In contrast, the ML and BI phylogenies based on nrDNA dataset showed that all populations of P. foetens formed a clade (Figure 3b and Figure S3). P. foetens was divided into two clades in the phylogeny of nrDNA dataset. Notably, except for some populations clustered with closely related species in the phylogeny of cpDNA dataset, the phylogenies of cpDNA and nrDNA datasets still showed a great inconsistency between nuclear and plastid genomes. Specifically, clade 1 is clustered with clade 3 in the nrDNA phylogeny while clade 1 is clustered with clade 2 in the cpDNA phylogeny.
The estimate of divergence time based on nrDNA and cpDNA datasets showed different patterns (Figure S4 and Figure 4a). According to the nrDNA analysis, P. foetens diverged from P. decurrens during the Early Pleistocene (2.37 Ma, 95% HPD: 1.13–3.40 Ma). The most recent common ancestor of all P. foetens populations was estimated to be around the Early Pleistocene (1.91 Ma, 95% HPD: 0.99–3.04 Ma). The most recent common ancestor of clade 1&3 was estimated to be from the middle Pleistocene (0.99 Ma, 95% HPD: 0.48–1.60 Ma), while clade 2 diverged during the Middle Pleistocene (1.10 Ma, 95% HPD: 0.48–1.90 Ma).
FIGURE 4.

The estimate of divergence time and ecological niche modeling of Pleurospermum foetens . (a) Estimate of divergence time based on cpDNA of P. foetens. (b) Ecological niche modeling of P. foetens in LIG, LGM, MidH, and 1960–1990 (present) periods.

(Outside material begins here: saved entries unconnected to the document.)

theorem src {s : State} {f : Nat} {k : State → (Nat → Word) → Verdict} (h : s.mem.wf = true) (hk : ∀ t x, t.mem.wf = true → (k t x).MemWf) :
    (c.src s f k).MemWf := by
  unfold Ctx.src
  refine ite (hk _ _ h) (ite (hk _ _ h) (ite (hk _ _ h) (ite ?_ ?_)))
  · split
    · trivial
    · next ht => exact hk _ _ (by rw [State.popNeighbour_mem ht, h])
  · have hgo : Verdict.MemWf (match s.popTeam c.g (f - 124) with
      | none => .stall
      | some (s, w) => k s (fun _ => w)) := by
      split
      · trivial
      · next ht => exact hk _ _ (by rw [State.popTeam_mem ht, h])
    exact ite hgo (charged hgo)

theorem usrc {s : State} {f : Nat} {k : State → Word → Verdict} (h : s.mem.wf = true) (hk : ∀ t x, t.mem.wf = true → (k t x).MemWf) :
    (c.usrc s f k).MemWf := by
  unfold Ctx.usrc
  refine ite (hk _ _ h) ?_
  have hgo : Verdict.MemWf (match s.popTeam c.g (f - 124) with
    | none => .stall
    | some (s, w) => k s w) := by
    split
    · trivial
    · next ht => exact hk _ _ (by rw [State.popTeam_mem ht, h])
  exact ite hgo (charged hgo)

theorem result {s : State} {latency f : Nat} {mask : Word} {v : Nat → Word} (h : s.mem.wf = true) : (c.result s latency f mask v).MemWf :=
  ite (done (by simpa using h)) (ite (done h) (done (by simpa using h)))

theorem resultP {s : State} {latency p : Nat} {v : Nat → Bool} (h : s.mem.wf = true) : (c.resultP s latency p v).MemWf := done (by simpa using h)

theorem resultPair {s : State} {latency f : Nat} {v : Nat → BitVec 64} (h : s.mem.wf = true) : (c.resultPair s latency f v).MemWf :=
  done (by simpa using h)

theorem long {s : State} {matrix lane : Bool} {rs : List RegWrite} {w : Waiting} {os : List Word} (h : s.mem.wf = true) :
    (c.long s matrix lane rs w os).MemWf :=
  ite illegalInstruction (ite stall (done (by simpa using h)))

theorem longResult {s : State} {f : Nat} {mask : Word} {v : Nat → Word} (h : s.mem.wf = true) : (c.longResult s f mask v).MemWf :=
  ite (long h) (long (by simpa using h))

theorem imm11 {lane : Bool} {i : BitVec 11} {k : Word → Verdict} (hk : ∀ w, (k w).MemWf) : (c.imm11 lane i k).MemWf := by
  unfold Ctx.imm11
  split
  · exact hk _
  · exact ite (hk _) illegalInstruction

theorem imm18 {lane : Bool} {i : BitVec 18} {k : Word → Verdict} (hk : ∀ w, (k w).MemWf) : (c.imm18 lane i k).MemWf := by
  unfold Ctx.imm18
  split
  · exact hk _
  · exact ite (hk _) illegalInstruction

theorem gathered {scope : Nat} (h : c.s.mem.wf = true) (hk : k.MemWf) : (c.gathered scope k).MemWf := by
  refine ite hk ?_
  split
  · trivial
  · next ht => exact hold (by rw [State.sendMarkers_mem ht, h])

theorem checkTarget {lane : Bool} {t : Nat} (hk : k.MemWf) : (c.checkTarget lane t k).MemWf := by
  unfold Ctx.checkTarget
  split
  · exact hk
  · exact ite hk illegalInstruction

theorem checkIndirect {t : Nat} (hk : k.MemWf) : (c.checkIndirect t k).MemWf := ite illegalInstruction (checkTarget hk)

theorem checkAccess {lane : Bool} {needs : List Acc} {n : Nat} {addrs : List (Nat × Nat)} {k : List Access → Verdict} (hk : ∀ as, (k as).MemWf) :
    (c.checkAccess lane needs n addrs k).MemWf := by
  unfold Ctx.checkAccess
  dsimp only
  split
  · exact hk _
  · trivial

theorem refuseWhere {lane : Bool} {kind sub : Nat} {as : List Access} {p : Access → Bool} (hk : k.MemWf) :
    (c.refuseWhere lane kind sub as p k).MemWf := by
  unfold Ctx.refuseWhere
  split
  · exact hk
  · trivial

theorem checkPoison {lane : Bool} {n : Nat} {as : List Access} (hk : k.MemWf) : (c.checkPoison lane n as k).MemWf := refuseWhere hk

theorem checkConflict {lane : Bool} {sub n : Nat} {write : Bool} {as : List Access} (hk : k.MemWf) :
    (c.checkConflict lane sub n write as k).MemWf := by
  unfold Ctx.checkConflict
  extract_lets
  split
  · exact hk
  · trivial

theorem ready {as : List Access} (hk : k.MemWf) : (c.ready as k).MemWf := charged (ite stall (ite stall hk))

theorem object {a : BitVec 7} {need : List Acc} {align : Nat} {k : Nat → Verdict} (hk : ∀ p, (k p).MemWf) : (c.object a need align k).MemWf := by
  refine ite (trap _) (checkAccess (fun as => ?_))
  split
  · trivial
  · exact ite (trap _) (hk _)

theorem cleanWords {a : BitVec 7} {p : Nat} {reads : List Nat} (hk : k.MemWf) : (c.cleanWords a p reads k).MemWf := by
  unfold Ctx.cleanWords
  split
  · trivial
  · exact hk

theorem reach {p : Nat} {reads writes : List Nat} (hk : k.MemWf) : (c.reach p reads writes k).MemWf := by
  refine ready ?_
  split
  · trivial
  · exact hk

The topology of the BEAST‐derived phylogeny based on cpDNA recovered the divergence of the sampled populations of P. foetens into three main clades. The crown ages of three clades were approximately 0.52 Ma (95% HPD: 0.37–0.66 Ma), 0.28 Ma (95% HPD: 0.17–0.38 Ma), and 0.06 Ma (95% HPD: 0.02–0.11 Ma), respectively. The divergence of clade 1 and clade 2 was estimated to have diverged at the end of the Middle Pleistocene (0.69 Ma, 95% HPD: 0.53–0.87 Ma). Clade 1 and clade 2 diverged from P. linearilobum at the Early Pleistocene (1.16 Ma, 95% HPD: 0.91–1.43 Ma), while clade 3 diverged with P. franchetianum and P. cristatum at the Late Pliocene (2.90 Ma, 95% HPD: 2.45–3.39 Ma). The most recent common ancestor of all the haplotypes and three related species was estimated to be the Late Pliocene (3.03 Ma, 95% HPD: 2.54–3.52 Ma). The ages were plotted as a chronogram in Figure S4 and Figure 4a and the detailed ages for the main nodes were highlighted.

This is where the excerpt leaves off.